Their diet was predominantly carbohydrates before and after migration to Israel; the main post-transition changes were (1) more sugar and less unrefined carbohydrates and (2) more vegetable oils and less animal fats. Post-transition macronutrient were estimated as 10% more calories, 2% less fat energy, 4% less protein energy, and 2% more carbohydrate energy. SFAs decreased 43% while PUFAs increased 240% and monosaturated fatty acids (MUFAs) increased 63%. Starches decreased 12%, fiber decreased 35%, and added sugar increased 600% (55).
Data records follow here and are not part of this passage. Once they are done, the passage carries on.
-- ==== Sys2Proof/Laws/KeepShared.lean ====
section
/-! SUPPORT. What keeps a safe state: the shared operations. -/

namespace Sys2Proof.Machine

theorem draw_ok (s : State) (h : s.ok) : (draw s).2.ok := by
  unfold draw
  repeat' first
    | with_reducible assumption
    | with_reducible apply State.modFree_ok

theorem drawBytes_ok (n : Nat) (s : State) (h : s.ok) : (drawBytes n s).2.ok := by
  unfold drawBytes
  repeat' first
    | with_reducible assumption
    | with_reducible apply State.modFree_ok

theorem modFlight_ok (sqid : Nat) (cid : Nat) (g : Flight → Flight) (s : State) (h : s.ok) : (modFlight sqid cid g s).ok := by
  unfold modFlight
  repeat' first
    | with_reducible assumption
    | with_reducible apply State.modNvm_ok

theorem setPhase_ok (sqid : Nat) (cid : Nat) (p : Phase) (s : State) (h : s.ok) : (setPhase sqid cid p s).ok := by
  unfold setPhase
  repeat' first
    | with_reducible assumption
    | with_reducible apply modFlight_ok

theorem hostData_ok (sqid : Nat) (cid : Nat) (off : Nat) (bytes : List Byte) (s : State) (h : s.ok)
    : (hostData sqid cid off bytes s).ok := by
  unfold hostData
  repeat' first
    | with_reducible assumption
    | with_reducible apply State.modHostWrites_ok
    | split

theorem postNow_ok (q : Cq) (e : Cqe) (s : State) (h : s.ok) : (postNow q e s).ok := by
  unfold postNow
  repeat' first
    | with_reducible assumption
    | with_reducible apply State.modNvm_ok
    | with_reducible apply State.modHostWrites_ok

theorem post_ok (cqid : Nat) (e : Cqe) (s : State) (h : s.ok) : (post cqid e s).ok := by
  unfold post
  repeat' first
    | with_reducible assumption
    | with_reducible apply State.modNvm_ok
    | with_reducible apply setPhase_ok
    | with_reducible apply postNow_ok
    | dsimp only
    | split

theorem addErrInfo_ok (sqid : Nat) (cid : Nat) (st : Status) (nsid : Nat) (record : Option Nat) (s : State) (h : s.ok)
    : (addErrInfo sqid cid st nsid record s).ok := by
  unfold addErrInfo
  repeat' first
    | with_reducible assumption
    | with_reducible apply State.modNvm_ok

theorem completeFlight_ok (f : Flight) (st : Status) (dw0 : Nat) (dw1 : Nat) (s : State) (h : s.ok)
    : (completeFlight f st dw0 dw1 s).ok := by
  unfold completeFlight
  repeat' first
    | with_reducible assumption
    | with_reducible apply addErrInfo_ok
    | with_reducible apply post_ok
    | split

theorem raiseEvent_ok (typ : Nat) (info : Nat) (page : Nat) (s : State) (h : s.ok) : (raiseEvent typ info page s).ok := by
  unfold raiseEvent
  repeat' first
    | with_reducible assumption
    | with_reducible apply State.modNvm_ok
    | with_reducible apply completeFlight_ok
    | dsimp only
    | split

theorem smartEvent_ok (warning : Nat) (s : State) (h : s.ok) : (smartEvent warning s).ok := by
  unfold smartEvent
  repeat' first
    | with_reducible assumption
    | with_reducible apply raiseEvent_ok
    | split

theorem addRecord_ok (r : Fault17) (s : State) (h : s.ok) : (addRecord r s).ok := by
  unfold addRecord
  repeat' first
    | with_reducible assumption
    | with_reducible apply State.modRas_ok
    | with_reducible apply modFlight_ok
    | with_reducible apply raiseEvent_ok
    | dsimp only
    | split

theorem openHandling_ok (a : Attr) (s : State) (h : s.ok) : (openHandling a s).ok := by
  unfold openHandling
  repeat' first
    | with_reducible assumption
    | with_reducible apply State.modRas_ok

theorem closeHandling_ok (a : Attr) (s : State) (h : s.ok) : (closeHandling a s).ok := by
  unfold closeHandling
  repeat' first
    | with_reducible assumption
    | with_reducible apply State.modRas_ok

theorem losePromise_ok (n : Nat) (kind : Nat) (inst : Nat) (s : State) (h : s.ok) : (losePromise n kind inst s).ok := by
  unfold losePromise
  repeat' first
    | with_reducible assumption
    | with_reducible apply smartEvent_ok
    | with_reducible apply addRecord_ok
    | with_reducible apply State.modRas_ok
    | split

theorem keepPromise_ok (n : Nat) (s : State) (h : s.ok) : (keepPromise n s).ok := by
  unfold keepPromise
  repeat' first
    | with_reducible assumption
    | with_reducible apply State.modRas_ok

theorem fatalFault_ok (r : Fault17) (s : State) (h : s.ok) : (fatalFault r s).ok := by
  unfold fatalFault
  repeat' first
    | with_reducible assumption
    | with_reducible apply addRecord_ok
    | with_reducible apply State.modEscalate_ok
    | with_reducible apply State.modRas_ok

theorem complete_ok (sqid : Nat) (cid : Nat) (st : Status) (dw0 : Nat) (dw1 : Nat) (s : State) (h : s.ok)
    : (complete sqid cid st dw0 dw1 s).ok := by
  unfold complete
  repeat' first
    | with_reducible assumption
    | with_reducible apply fatalFault_ok
    | with_reducible apply State.modRas_ok
    | with_reducible apply completeFlight_ok
    | split

theorem done_ok (c : Cmd) (st : Status) (s : State) (h : s.ok) : (done c st s).ok := by
  unfold done
  repeat' first
    | with_reducible assumption
    | with_reducible apply complete_ok

theorem doneWith_ok (c : Cmd) (st : Status) (dw0 : Nat) (dw1 : Nat) (s : State) (h : s.ok) : (doneWith c st dw0 dw1 s).ok := by
  unfold doneWith
  repeat' first
    | with_reducible assumption
    | with_reducible apply complete_ok

theorem ok_ok (c : Cmd) (s : State) (h : s.ok) : (ok c s).ok := by
  unfold ok
  repeat' first
    | with_reducible assumption
    | with_reducible apply done_ok

theorem badDword_ok (n : Nat) (c : Cmd) (s : State) (h : s.ok) : (badDword n c s).ok := by
  unfold badDword
  repeat' first
    | with_reducible assumption
    | with_reducible apply doneWith_ok

theorem badField_ok (c : Cmd) (s : State) (h : s.ok) : (badField c s).ok := by
  unfold badField
  repeat' first
    | with_reducible assumption
    | with_reducible apply doneWith_ok

theorem badParam_ok (off : Nat) (c : Cmd) (s : State) (h : s.ok) : (badParam off c s).ok := by
  unfold badParam
  repeat' first
    | with_reducible assumption
    | with_reducible apply doneWith_ok

theorem asFetched_ok (order : Nat) (f : State → State) (s : State) (h2 : ∀ s : State, s.ok → (f s).ok) (h : s.ok)
    : (asFetched order f s).ok := by
  unfold asFetched
  repeat' first
    | with_reducible assumption
    | apply h2
    | with_reducible apply State.modNss_map_ok
    | with_reducible apply State.modIdx_ok
    | with_reducible exact Ns.wf_of (by assumption)
    | with_reducible apply Ns.ok_of
    | dsimp only
    | split
    | intro _

theorem toSurrogate_ok (s : State) (h : s.ok) : (toSurrogate s).ok := by
  unfold toSurrogate
  repeat' first
    | with_reducible assumption
    | with_reducible apply State.modCad_ok
    | with_reducible apply raiseEvent_ok
    | with_reducible apply addRecord_ok

theorem violation_ok (vbit : Nat) (s : State) (h : s.ok) : (violation vbit s).ok := by
  unfold violation
  repeat' first
    | with_reducible assumption
    | with_reducible apply State.modCad_ok
    | with_reducible apply toSurrogate_ok
    | dsimp only
    | split

theorem acceptExternal_ok (len : Nat) (marker : Bool) (s : State) (h : s.ok) : (acceptExternal len marker s).1.ok := by
  unfold acceptExternal
  repeat' first
    | with_reducible assumption
    | with_reducible apply State.modCad_ok
    | with_reducible apply violation_ok
    | dsimp only
    | split

theorem acceptCandidate_ok (len : Nat) (marker : Bool) (s : State) (h : s.ok) : (acceptCandidate len marker s).1.ok := by
  unfold acceptCandidate
  repeat' first
    | with_reducible assumption
    | with_reducible apply State.modCad_ok
    | with_reducible apply raiseEvent_ok
    | dsimp only
    | split

theorem pulse_ok (len : Nat) (high : Nat) (s : State) (h : s.ok) : (pulse len high s).1.ok := by
  unfold pulse
  repeat' first
    | with_reducible assumption
    | with_reducible apply violation_ok
    | with_reducible apply acceptExternal_ok
    | with_reducible apply acceptCandidate_ok
    | dsimp only
    | split

theorem surrogateTick_ok (s : State) (h : s.ok) : (surrogateTick s).1.ok := by
  unfold surrogateTick
  repeat' first
    | with_reducible assumption
    | with_reducible apply State.modCad_ok
    | split

theorem useCadsrc_ok (s : State) (h : s.ok) : (useCadsrc s).ok := by
  unfold useCadsrc
  repeat' first
    | with_reducible assumption
    | with_reducible apply raiseEvent_ok
    | with_reducible apply State.modCad_ok
    | split

theorem countStagger_ok (at_ : Nat) (s : State) (h : s.ok) : (countStagger at_ s).ok := by
  unfold countStagger
  repeat' first
    | with_reducible assumption
    | (with_reducible apply State.modPwr_ok _ (fun h => h))

theorem giveGrant_ok (u : GUnit) (w : Nat) (s : State) (h : s.ok) : (giveGrant u w s).ok := by
  unfold giveGrant
  repeat' first
    | with_reducible assumption
    | (with_reducible apply State.modPwr_ok _ (fun h => h))

theorem trimFor_ok (w : Nat) (a : Nat) (s : State) (h : s.ok) : (trimFor w a s).ok := by
  induction a generalizing s with
  | zero =>
    unfold trimFor
    repeat' first
      | with_reducible assumption
  | succ n ih =>
    unfold trimFor
    repeat' first
      | with_reducible assumption
      | with_reducible apply ih
      | (with_reducible apply State.modPwr_ok _ (fun h => h))
      | split

theorem grantLoop_ok (a0 : List Surge) (a1 : Nat) (a2 : List Nat) (s : State) (h : s.ok) : (grantLoop a0 a1 a2 s).ok := by
  induction a0 generalizing a1 a2 s with
  | nil =>
    unfold grantLoop
    repeat' first
      | with_reducible assumption
  | cons a l ih =>
    unfold grantLoop
    repeat' first
      | with_reducible assumption
      | with_reducible apply ih
      | with_reducible apply trimFor_ok
      | with_reducible apply giveGrant_ok
      | with_reducible apply countStagger_ok
      | (with_reducible apply State.modPwr_ok _ (fun h => h))
      | with_reducible apply State.modCis_ok
      | dsimp only
      | split

theorem untrim_ok (s : State) (h : s.ok) : (untrim s).ok := by
  unfold untrim
  repeat' first
    | with_reducible assumption
    | (with_reducible apply State.modPwr_ok _ (fun h => h))
    | split

theorem ownedPeriod_ok (s : State) (h : s.ok) : (ownedPeriod s).ok := by
  unfold ownedPeriod
  repeat' first
    | with_reducible assumption
    | with_reducible apply untrim_ok
    | with_reducible apply grantLoop_ok
    | dsimp only
    | split

theorem askSurge_ok (cls : Nat) (u : GUnit) (watts : Nat) (s : State) (h : s.ok) : (askSurge cls u watts s).ok := by
  unfold askSurge
  repeat' first
    | with_reducible assumption
    | (with_reducible apply State.modPwr_ok _ (fun h => h))
    | split

theorem wakeClusters_ok (cs : List Nat) (s : State) (h : s.ok) : (wakeClusters cs s).ok := by
  unfold wakeClusters
  repeat' first
    | with_reducible assumption
    | with_reducible apply foldl_ok
    | with_reducible apply askSurge_ok
    | intro _

theorem enterState_ok (ps : Nat) (s : State) (hp : ps ≤ 2) (h : s.ok) : (enterState ps s).ok := by
  unfold enterState
  exact State.modPwr_ok _ (fun h => h) (State.modMgmt_ok _ (fun hm => ⟨Nat.le_trans hp (by decide), hp, hm.2.2⟩) h)

theorem useGrants_ok (cs : List Nat) (s : State) (h : s.ok) : (useGrants cs s).ok := by
  unfold useGrants
  repeat' first
    | with_reducible assumption
    | (with_reducible apply State.modPwr_ok _ (fun h => h))

theorem throttleFrame_ok (s : State) (h : s.ok) : (throttleFrame s).ok := by
  unfold throttleFrame
  repeat' first
    | with_reducible assumption
    | (with_reducible apply State.modPwr_ok _ (fun h => h))
    | with_reducible apply smartEvent_ok
    | (extract_lets +onlyGivenNames x; refine cut_ok (s := x) ?_ fun _ => ?_; rotate_left; clear_value x; rotate_right; subst x)
    | extract_lets +onlyGivenNames y
    | split

theorem ageGrants_ok (busy : List Nat) (s : State) (h : s.ok) : (ageGrants busy s).ok := by
  unfold ageGrants
  repeat' first
    | with_reducible assumption
    | (with_reducible apply State.modPwr_ok _ (fun h => h))

theorem recompute_ok (s : State) (h : s.ok) : (recompute s).ok := by
  unfold recompute
  repeat' first
    | with_reducible assumption
    | with_reducible apply State.modCis_ok
    | with_reducible apply raiseEvent_ok
    | with_reducible apply smartEvent_ok
    | dsimp only
    | split

theorem failString_ok (i : Nat) (s : State) (h : s.ok) : (failString i s).ok := by
  unfold failString
  repeat' first
    | with_reducible assumption
    | with_reducible apply State.modCis_ok
    | with_reducible apply addRecord_ok
    | with_reducible apply State.modGen_ok
    | with_reducible apply recompute_ok
    | dsimp only
    | split

theorem testStep_ok (s : State) (h : s.ok) : (testStep s).ok := by
  unfold testStep
  repeat' first
    | with_reducible assumption
    | with_reducible apply State.modCis_ok
    | with_reducible apply recompute_ok
    | split

theorem endTest_ok (t : CTest) (s : State) (h : s.ok) : (endTest t s).ok := by
  unfold endTest
  repeat' first
    | with_reducible assumption
    | with_reducible apply foldl_ok
    | with_reducible apply State.modCis_ok
    | with_reducible apply recompute_ok
    | with_reducible apply complete_ok
    | split
    | intro _

theorem advanceTest_ok (a : Nat) (s : State) (h : s.ok) : (advanceTest a s).ok := by
  induction a generalizing s with
  | zero =>
    unfold advanceTest
    repeat' first
      | with_reducible assumption
  | succ n ih =>
    unfold advanceTest
    repeat' first
      | with_reducible assumption
      | with_reducible apply ih
      | with_reducible apply endTest_ok
      | with_reducible apply testStep_ok
      | dsimp only
      | split

theorem switchSpare_ok (s : State) (h : s.ok) : (switchSpare s).ok := by
  unfold switchSpare
  repeat' first
    | with_reducible assumption
    | with_reducible apply State.modCis_ok
    | with_reducible apply recompute_ok
    | with_reducible apply losePromise_ok
    | with_reducible apply advanceTest_ok
    | with_reducible apply raiseEvent_ok
    | dsimp only
    | split

theorem startTest_ok (strings : List Nat) (full : Bool) (byReg : Bool) (cmd : Option (Nat × Nat)) (s : State) (h : s.ok)
    : (startTest strings full byReg cmd s).ok := by
  unfold startTest
  repeat' first
    | with_reducible assumption
    | with_reducible apply State.modCis_ok
    | with_reducible apply advanceTest_ok
    | split

theorem askRecharge_ok (s : State) (h : s.ok) : (askRecharge s).ok := by
  unfold askRecharge
  repeat' first
    | with_reducible assumption
    | with_reducible apply askSurge_ok
    | split

theorem metUndelivered_ok (cs : List Nat) (us : List PoolUnit) (s : State) (h : s.ok) : (metUndelivered cs us s).ok := by
  unfold metUndelivered
  repeat' first
    | with_reducible assumption
    | (with_reducible apply State.modResv_ok _ (fun h => h))

theorem dropUnit_ok (u : PoolUnit) (s : State) (h : s.ok) : (dropUnit u s).ok := by
  unfold dropUnit
  repeat' first
    | with_reducible assumption
    | (with_reducible apply State.modResv_ok _ (fun h => h))
    | with_reducible apply State.modRes_ok
    | with_reducible apply State.modStore_ok
    | with_reducible apply State.modMedia_ok
    | dsimp only
    | split

theorem evictFor_ok (n0 : Nat) (a : Nat) (s : State) (h : s.ok) : (evictFor n0 a s).ok := by
  induction a generalizing s with
  | zero =>
    unfold evictFor
    repeat' first
      | with_reducible assumption
  | succ n ih =>
    unfold evictFor
    repeat' first
      | with_reducible assumption
      | with_reducible apply ih
      | with_reducible apply dropUnit_ok
      | split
Compared to Israelis from Europe or America, Yemenites in Israel consumed more calories (19%), bread/cereal (31%), alcohol (230%) and seeds/nuts (348%), but less vegetables (24%), chicken (13%) and dairy (12%) (78).

Activity and Lifestyle

Pre-transition, men were active in farming or manual labor. In Israel, men were more sedentary with urban jobs (e.g., driving, office work). There was insufficient data on Yemenite women's activities in Yemen or Israel. In Israel, alcohol comprised 2.5% of adult Yemenites' total calories compared to 1.3% of Israelis from Europe or America. Among Yemenite men, 30% reported smoking >10 cigarettes/day vs. 36% of other Israeli men (48).

Health Outcomes

Average BMI increased from 21–23.6 pre-transition to 25–26 post-transition (49). Diabetes prevalence rose from 0.12% in males (M) and 0% in females (F) pre-transition to 0.25% (M) and 0.24% (F) after 20 years in Israel; 2.7% (M) and 3.2% (F) after 30 years, and 6.1% (M) and 3.1% (F) after 40 years (49, 6870).

Among Yemenites over age 55 years living in Israel for >40 years, 26.3% had diabetes (49). Blood pressure increased: systolic from 116 mmHg to 124 mmHg and diastolic from 74 mmHg to 76 mmHg (71). Serum cholesterol increased from 195 mg/dL to 208 mg/dL.